According to a further embodiment, the data BUS connection of the DC voltage supply of the vehicle electrical system is modulated (DC-BUS system). However, the invention is also applicable to a conventional serial data bus (LIN).

The use of LEDs as light sources is preferred, but not mandatory. The advantage of the LEDs is the lower power consumption. Different from incandescent lamps are the current characteristics, because while the current drain of an LED rises very steeply and without overshoot to the steady state current value, the current drain of a light bulb at the switch-on is significantly above the steady state value until it has stabilized after about 100 ms. In the case of the light bulb, the ohmic resistance is almost zero at the switch-on time and in this respect is similar to a short circuit. The filament heats up quickly and the ohmic resistance increases. As a result, the steady state current drain is established. In order to ensure the failure detection of an LED light source and not to generate erroneous error messages, the most accurate replication of the current drain of a conventional light bulb must be made. This is achieved by performing both a hot simulation and a cold simulation.

Further advantages and details will become apparent from the following description in which reference is made to the accompanying drawings. This shows a highly schematic representation of the vehicle electrical layout of a consisting of a towing vehicle and a trailer vehicle association.

The vehicle, preferably commercial vehicle, is composed of the driven vehicle Z and the vehicle trailer A pulled, for example a semitrailer. The electrical connection between trailer A and towing vehicle Z takes place via flexible connection cables 3 ,

Near the front side wall 1 of the trailer vehicle A is this with an electrical connection box 2 Mistake. This has, facing the towing vehicle Z, plug-in connections for the flexible, detachable electrical connection to the towing vehicle Z on.

The connection box 2 has plug-in contacts for the vehicle lighting and also encloses a control unit of the electronic braking system of the vehicle trailer. This creates the prerequisite for a signal-technical connection of the control unit of the electronic brake system with a light control unit described in more detail below. By linking the control unit of the electric brake system with the light control unit, an "intelligent" lighting system with advantageous functions such as reversing systems, an adaptive (dependent on the strength of the braking process) brake light and the like can provide other functions.

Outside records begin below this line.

/-- R149: the finite-state machine, started on a request, reaches the atomic operation's state, in IDLE or in WAIT; from
WAIT it is held as long as the completion step is not enabled, and reaches that step's state once it is. -/
def Obligations.TheFsmRefinesExtractFrame : Prop :=
  (∀ s : State, ∃ n t, exec .extractFrame s = .next t ∧
    fsmRun n (fsmRequest s) = (if s.pend = .idle ∧ t.pend = .waitFrame then .wait else .idle, t)) ∧
  (∀ s : State, s.pend = .waitFrame →
    ((∀ k, ¬ EndAt s.buf k) → s.overflow = false → s.closed = false → ∀ n, fsmRun n (.wait, s) = (.wait, s)) ∧
    ((∃ k, EndAt s.buf k) ∨ s.overflow = true ∨ s.closed = true →
      ∃ n, fsmRun n (.wait, s) = (if s.complete.pend = .waitFrame then .wait else .idle, s.complete)))

/-- The buffer operations touch neither codec nor decoder (R20, R156). -/
def Obligations.BufferOperationsLeaveCodecAndDecoderAlone : Prop :=
  ∀ (i : Instr) (s t : State),
    (∃ chunk, i = .append chunk) ∨ i = .extractFrame ∨ (∃ count, i = .extractBytes count) ∨ i = .cancel ∨ i = .clear ∨
      (∃ low, i = .reservedOp low) →
    exec i s = .next t →
      SameDecoder s t ∧ t.chk = s.chk ∧ t.frmIn = s.frmIn ∧ t.frmOut = s.frmOut ∧ t.turns = s.turns ∧
      t.bufCap = s.bufCap

/-! ### The log record decoder -/

/-- R91, R92, R93: the header's top three bits choose the kind and the length; R173: a record that does not fit. -/
def Obligations.HeaderFixesKindAndLength : Prop :=
  ∀ (h : Byte) (rest : List Byte),
    (∀ n, sizeOfHeader h = some n →
      (rest.length + 1 < n → decodeRecord (h :: rest) = .error .truncated) ∧
      (n ≤ rest.length + 1 → ∃ r, decodeRecord (h :: rest) = .ok (r, (h :: rest).drop n) ∧
        ((∃ a, r = .full a) ↔ h.toNat / 32 = 2) ∧ ((∃ a, r = .pointOfInterest a) ↔ h.toNat / 32 = 3) ∧
        ((∃ c, r = .compact c) ↔ h.toNat / 32 = 4) ∧ ((∃ e, r = .empty e) ↔ h.toNat / 32 = 7))) ∧
    (sizeOfHeader h = none → ∃ r, decodeRecord (h :: rest) = .ok (r, rest) ∧
      ((∃ low, r = .reserved0 low) ↔ h.toNat / 32 = 0) ∧ ((∃ low, r = .reserved1 low) ↔ h.toNat / 32 = 1) ∧
      ((∃ low, r = .reserved5 low) ↔ h.toNat / 32 = 5) ∧ ((∃ low, r = .reserved6 low) ↔ h.toNat / 32 = 6))

/-- R174 with its field arithmetic (R96 to R99) and the cursor's advance (R171), over the record's bytes. Where the fields
stand and the coordinates' byte order are the spec's decisions D2 to D4 and the model's choice to follow them (log 13). -/
def Obligations.FullRecordGivesItsFieldsAsAFix : Prop :=
  ∀ (b : List Byte) (s : State), b.length = 18 → nb b 0 / 32 = 2 → s.cursor.toNat + 18 ≤ s.blk.length →
    ∃ r f, decodeRecord b = .ok (.full r, []) ∧
      exec (.full r) s = .next
        { s with
          out := s.out ++ [f], prevWeek := f.gpsWeek, prevTow := f.gpsTimeOfWeek
          prevX := f.x, prevY := f.y, prevZ := f.z, prevValid := true, cursor := s.cursor + 18 } ∧
      f.isPointOfInterest = false ∧
      f.velocity.toNat = nb b 0 % 4 * 256 + nb b 1 ∧
      f.gpsWeek.toNat = nb b 2 % 4 * 256 + nb b 3 ∧
      f.gpsTimeOfWeek.toNat = nb b 4 * 4096 + nb b 5 * 16 + nb b 2 / 16 ∧
      f.x.toInt = me32At b 6 ∧ f.y.toInt = me32At b 10 ∧ f.z.toInt = me32At b 14

/-- R175 with its field arithmetic (R96 to R99) and the cursor's advance (R171), over the record's bytes. Where the fields
stand and the coordinates' byte order are the spec's decisions D2 to D4 and the model's choice to follow them (log 13). -/
def Obligations.PointOfInterestIsAFullRecordWithTheFlag : Prop :=
  ∀ (b : List Byte) (s : State), b.length = 18 → nb b 0 / 32 = 3 → s.cursor.toNat + 18 ≤ s.blk.length →
    ∃ r f, decodeRecord b = .ok (.pointOfInterest r, []) ∧
      exec (.pointOfInterest r) s = .next
        { s with
          out := s.out ++ [f], prevWeek := f.gpsWeek, prevTow := f.gpsTimeOfWeek
          prevX := f.x, prevY := f.y, prevZ := f.z, prevValid := true, cursor := s.cursor + 18 } ∧
      f.isPointOfInterest = true ∧
      f.velocity.toNat = nb b 0 % 4 * 256 + nb b 1 ∧
      f.gpsWeek.toNat = nb b 2 % 4 * 256 + nb b 3 ∧
      f.gpsTimeOfWeek.toNat = nb b 4 * 4096 + nb b 5 * 16 + nb b 2 / 16 ∧
      f.x.toInt = me32At b 6 ∧ f.y.toInt = me32At b 10 ∧ f.z.toInt = me32At b 14

/-- R176, R180 with the field arithmetic of R101 to R103 and the cursor's advance (R171), over the record's bytes. The bit
ranges (decision D5), the sign extension by 1024 (conflict C2), the wrap (D6) and the flag 0 (D7) are the spec's decisions
and the model's choice to follow them (log 13). Without a predecessor: `RecordTestsComeBeforeTheRecordStep`. -/
def Obligations.CompactRecordAddsItsDeltas : Prop :=
  ∀ (b : List Byte) (s : State), b.length = 8 → nb b 0 / 32 = 4 → s.cursor.toNat + 8 ≤ s.blk.length →
    s.prevValid = true →
    ∃ r f, decodeRecord b = .ok (.compact r, []) ∧
      exec (.compact r) s = .next
        { s with
          out := s.out ++ [f], prevTow := f.gpsTimeOfWeek
          prevX := f.x, prevY := f.y, prevZ := f.z, cursor := s.cursor + 8 } ∧
      f.isPointOfInterest = false ∧
      f.velocity.toNat = nb b 0 % 4 * 256 + nb b 1 ∧
      f.gpsWeek = s.prevWeek ∧
      f.gpsTimeOfWeek.toNat = (s.prevTow.toNat + (nb b 2 * 256 + nb b 3)) % 2 ^ 32 ∧
      f.x.toInt = s32 (s.prevX.toInt + sext (nb b 4 * 4 + nb b 5 / 64)) ∧
      f.y.toInt = s32 (s.prevY.toInt + sext (nb b 5 % 64 * 16 + nb b 6 / 16)) ∧
      f.z.toInt = s32 (s.prevZ.toInt + sext (nb b 6 % 4 * 256 + nb b 7))

/-- R177, R104: EMPTY moves the cursor and nothing else, whatever its bits. -/
def Obligations.EmptyRecordOnlyMovesTheCursor : Prop :=
  ∀ (h b1 : Byte) (s : State), h.toNat / 32 = 7 → s.cursor.toNat + 2 ≤ s.blk.length →
    ∃ r, decodeRecord [h, b1] = .ok (.empty r, []) ∧ exec (.empty r) s = .next { s with cursor := s.cursor + 2 }

/-- R178, R94: the four reserved kinds as instructions of their own. -/
def Obligations.ReservedKindsRaiseDecodeReservedHeader : Prop :=
  ∀ (low : BitVec 5) (s : State),
    exec (.reservedKind0 low) s = .next { s with resp := some (.error (.decodeReservedHeader s.cursor)) } ∧
    exec (.reservedKind1 low) s = .next { s with resp := some (.error (.decodeReservedHeader s.cursor)) } ∧
    exec (.reservedKind5 low) s = .next { s with resp := some (.error (.decodeReservedHeader s.cursor)) } ∧
    exec (.reservedKind6 low) s = .next { s with resp := some (.error (.decodeReservedHeader s.cursor)) }

/-- The tests R171 makes before a record's step, at an instruction of its own (R173, R179): truncated before no
predecessor, and nothing but the response changes. -/
def Obligations.RecordTestsComeBeforeTheRecordStep : Prop :=
  (∀ (r : AbsoluteRecord) (s : State), s.blk.length < s.cursor.toNat + 18 →
    exec (.full r) s = .next { s with resp := some (.error (.decodeTruncated s.cursor)) } ∧
    exec (.pointOfInterest r) s = .next { s with resp := some (.error (.decodeTruncated s.cursor)) }) ∧
  (∀ (r : CompactRecord) (s : State), s.blk.length < s.cursor.toNat + 8 →
    exec (.compact r) s = .next { s with resp := some (.error (.decodeTruncated s.cursor)) }) ∧
  (∀ (r : EmptyRecord) (s : State), s.blk.length < s.cursor.toNat + 2 →
    exec (.empty r) s = .next { s with resp := some (.error (.decodeTruncated s.cursor)) }) ∧
  (∀ (r : CompactRecord) (s : State), s.cursor.toNat + 8 ≤ s.blk.length → s.prevValid = false →
    exec (.compact r) s = .next { s with resp := some (.error (.decodeNoPredecessor s.cursor)) })

/-- R105: no ignored bit has an effect. -/
def Obligations.IgnoredBitsHaveNoEffect : Prop :=
  ∀ (s : State) (a : AbsoluteRecord) (c : CompactRecord) (e e' : EmptyRecord) (i0 : BitVec 3) (i2 : BitVec 2),
    exec (.full { a with ignored0 := i0, ignored2 := i2 }) s = exec (.full a) s ∧
    exec (.pointOfInterest { a with ignored0 := i0, ignored2 := i2 }) s = exec (.pointOfInterest a) s ∧
    exec (.compact { c with ignored0 := i0, ignored6 := i2 }) s = exec (.compact c) s ∧
    exec (.empty e) s = exec (.empty e') s

/-- PARSE and the record instructions have no access to the buffer, the codec, the operand spaces or the schedule (R170). -/
def Obligations.TheDecoderLeavesBufferAndCodecAlone : Prop :=
  ∀ (i : Instr) (s t : State), (∃ B, i = .parse B) ∨ (∃ r : LogRecord, i = r.toInstr) → exec i s = .next t →
    SameBuffer s t ∧ t.chk = s.chk ∧ t.frmIn = s.frmIn ∧ t.frmOut = s.frmOut ∧ t.blk = s.blk ∧ t.turns = s.turns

At the rear of the vehicle trailer A is located in a conventional manner, a left and a right taillight unit L. Darin several vehicle lights are structurally summarized, such as the brake light L1, a right or left turn signal lamp L2, the tail light L3 and possibly a reversing light, a rear fog lamp or the license plate light. In the drawing, only one of the two existing taillights L is shown.

As lamps, the vehicle lights L1, L2, L3 are equipped with light-emitting diodes (LED) and corresponding ballasts for the light-emitting diodes. The LEDs are usually connected in the manner of a matrix consisting of parallel LED rows, which in turn consist of several LEDs.

Part of each tail lamp unit L is also a BUS signal connection 11 and a light control unit 13 a data BUS system, which is formed in the embodiment described here as a DC-BUS system. For supplying the BUS signal connection 11 and the controller 13 with the required operating voltage is a power supply 14 , This is over that of the connection box 2 to the two taillights L leading positive conductor 7A fed. Usually, the electrical systems of large commercial vehicles are operated with a supply voltage of 24 volts DC.

Also as components of the BUS system are located in the connection box 2 the vehicle trailer A a provided with a microprocessor, central light control unit 10 as well as a BUS signal connection 6 the light control unit 10 , The light control unit 10 can be linked via other, not shown on the drawing signal lines with other control components of the vehicle electrical system, in particular with an inside or outside the junction box 2 arranged, electronic brake control device for the brakes of the vehicle trailer.

To supply the microprocessor of the light control unit 10 including the BUS signal connection 6 with the operating voltage required for their function is a power supply 9 , The power supply 9 needed, as well as the other power supply 14 that preferably 24 Volt supply voltage of the vehicle electrical system. The power supply is supplied via the coming of the towing vehicle Z circuit S by it to the positive conductor 7A connected. The trailer A itself, however, has no own operating voltage source.

The BUS signal connection 6 forms a signal output 22 the central light control unit 10 , This signal output 22 is at the here acting as bidirectional DC-BUS plus conductor 7A connected. As negative potential, so ground potential 8th , serves z. As the predominantly made of conductive metal vehicle chassis of the trailer.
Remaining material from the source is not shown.